How can you stop hair loss if you have locks (or dreadlocks)? -

How can you stop hair loss if you have locks (or dreadlocks)?

I’m a an African American female in my late 50’s. I wear a lock hairstyle, having started to grow locks in 2002. While I’ve always had fine hair, I noticed that my hair did change when I was pregnant in my 30’s. I’ve lost quite a bit of hair at the top center of my head and consequently wear my hair up daily – to cover the thin bald areas in my scalp. The information on your site is truly encouraging. At one point I thought I’d have to cut and shave my hair down but was afraid to because I felt it would not grow back. I will purchase your ebook when its affordable. I want to ask if your research 100% extends to women as much as it does men. I would imagine so as hair loss is hair loss. I do not want to cut my hair and look forward to seeing results after about 6 months of following the routines suggested in your ebook. However, I am unable to wash my hair daily. Would you suggest a weekly shampoo? I’m excited, thanks.
Following up to my previous message, I failed to mention that I experience quite a bit of itching at the top of my scalp where I have suffered a lot of hair loss. What could possibly be the cause of the itching? The itching is only in the areas of the extreme hair loss. Please advise. Thanks.

Thanks for your emails.
The instructions in my eBook work for both women and men, although some of the instructions are particularly tailored toward men because of hormonal differences between men and women. The eBook explains how to firstly get your scalp and body back into the condition they were in before the hair loss began — by eliminating all the causes of hair loss.

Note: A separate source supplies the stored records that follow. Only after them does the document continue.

-- ==== Sys2Proof/Machine/Hedgerow.lean ====
section
/-!
DEFINITION. The hedgerow and its I/O banks (R283 to R306): the signals of the fabric, the capture edge
of a clock line, the rota port, the banks, the region sheets and the checks of a region's frames.
-/

namespace Sys2Proof.Machine

/-! ## Records and frames (R284, R300, R304) -/

/-- Region `r`. -/
def State.region (s : State) (r : Nat) : RegionRec := Tbl.get .blank s.hedge.regions r

/-- Replace region `r`. -/
def State.setRegion (s : State) (r : Nat) (x : RegionRec) : State :=
  { s with hedge := { s.hedge with regions := Tbl.set .blank s.hedge.regions r x } }

/-- Hedgerow initiator `i`. -/
def State.hinit (s : State) (i : Nat) : HInit := Tbl.get .blank s.hedge.inits i

/-- Replace hedgerow initiator `i`. -/
def State.setHinit (s : State) (i : Nat) (x : HInit) : State :=
  { s with hedge := { s.hedge with inits := Tbl.set .blank s.hedge.inits i x } }

/-- 64-bit word `w` of region `r` as the fabric sees it: the stored bits, upsets included (R425). -/
def State.hedgeWord (s : State) (r w : Nat) : Nat :=
  let wa := hedgeBase r / 8 + w
  s.word wa ^^^ (s.err wa).toNat % 2 ^ 64

/-- The region configuration words, as a function of the word number (R304). -/
abbrev Frames := Nat → Nat

/-- Field of a region's frames: bit `lo` of frame `f`, `w` ≤ 64 bits within one word. -/
def frameBits (g : Frames) (f lo w : Nat) : Nat := bits (g (16 * f + lo / 64)) (lo % 64) w

/-- Cell record `n` (R284, R304), 256 bits. -/
def cellRec (g : Frames) (n : Nat) : Nat :=
  g (4 * n) + g (4 * n + 1) <<< 64 + g (4 * n + 2) <<< 128 + g (4 * n + 3) <<< 192

/-- Pin record `n` (R300, R304). -/
def pinRec (g : Frames) (n : Nat) : Nat := g (16 * (4096 + n / 16) + n % 16)

/-- Source of clock line `l` (R288, R304). -/
def clockSource (g : Frames) (l : Nat) : Nat := frameBits g 4099 (8 * l) 8

/-- Slot `m` (R304): the owned initiator, if it is owned. -/
def slotOwner (g : Frames) (m : Nat) : Option Nat :=
  let b := frameBits g 4099 (64 + 8 * m) 8
  if bitAt b 7 then some (b % 64) else none

/-- Declared VIO (R304). -/
def declaredVio (g : Frames) : Nat := frameBits g 4099 128 16

/-- Receive mode of slot `m` (R297, R304): COMMITTED. -/
def slotCommitted (g : Frames) (m : Nat) : Bool := frameBits g 4099 (144 + m) 1 == 1

/-- Port input selector `j` of slot `m` (R304). -/
def portInput (g : Frames) (m j : Nat) : Nat :=
  let k := 48 * m + j
  frameBits g (4108 + k / 64) (16 * (k % 64)) 14

/-- Hold mode of global line `l` (R303, R304). -/
def lineHold (g : Frames) (l : Nat) : Nat := frameBits g (4100 + l / 512) (2 * (l % 512)) 2

/-- Hold mode of bit `i` of quad `q` of slot `m` (R303, R304). -/
def quadHold (g : Frames) (m q i : Nat) : Nat :=
  let b := 2 * (32 * q + i)
  frameBits g (4114 + 4 * m + b / 1024) (b % 1024) 2

/-- The frames of region `r`, as the fabric sees them. -/
def State.frames (s : State) (r : Nat) : Frames := s.hedgeWord r

/-- The region and slot that own initiator `i`. -/
def State.ownerOf (s : State) (i : Nat) : Option (Nat × Nat) :=
  let ps := (upFrom 0 12).flatMap (fun r => (upFrom 0 8).map (fun m => (r, m)))
  ps.find? (fun (r, m) => (s.region r).configured && slotOwner (s.frames r) m == some i)

/-- Cell numbers whose record is not all zero, in rising order; `keys` are the listed byte offsets of
the region's frames. -/
def cellsOf : Option Nat → List Nat → List Nat
  | _, [] => []
  | last, a :: t =>
    if a / 32 < 16384 ∧ last ≠ some (a / 32) then a / 32 :: cellsOf (some (a / 32)) t else cellsOf last t

/-- The programmed cells of region `r`: every other cell's outputs and flip-flops are 0. -/
def State.cells (s : State) (r : Nat) : List Nat :=
  let lo := hedgeBase r
  let listed := (Tbl.slice lo (lo + 524288) s.mem).map (fun e => e.1)
  let upset := (Tbl.slice (lo / 8) (lo / 8 + 65536) s.errs).map (fun e => 8 * e.1)
  cellsOf none (listed.foldl (fun t a => Tbl.put a () t) (upset.map (fun a => (a, ())))
    |>.map (fun e => e.1))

Then we use some powerful techniques to intensely feed the hair and reactivate dormant hair follicles.
However you will find some of the advice in my eBook difficult and perhaps even impossible to follow if you are unable to wash your scalp. In the eBook I recommend applying a special custom made formula to the scalp, which feeds the hair. This will not be practical if you cannot wash your scalp in the morning.
The itching you describe could be due to a skin condition such as eczema, which is a very common skin condition, or it could be due to something such as demodex mites, which is less common. It’s difficult to treat these conditions without being able to apply topical treatments to the effected areas and washing the scalp daily. For example shampoo containing zinc can be used to treat dandruff and itchy scalps. And other treatments can be used to remove demodex mites, but they rely on you being able to properly wash your scalp thoroughly after each treatment.
My best advice would be for you to visit a local dermatologist and have your scalp examined under a microscope. However any dermatologist is likely to advise you to wash and treat your scalp. If you’re not happy to do this you’re only other options are to use diet to help feed your hair by increasing your consumption of food for hair growth. You could also try using some of the methods I use to increase blood circulation in the scalp, which help increase the supply of nutrients to the hair, via the bloodstream.
Your priority should be to eliminate the cause of the itching. Once you have achieved this you can start applying techniques to reactivate dormant hair follicles.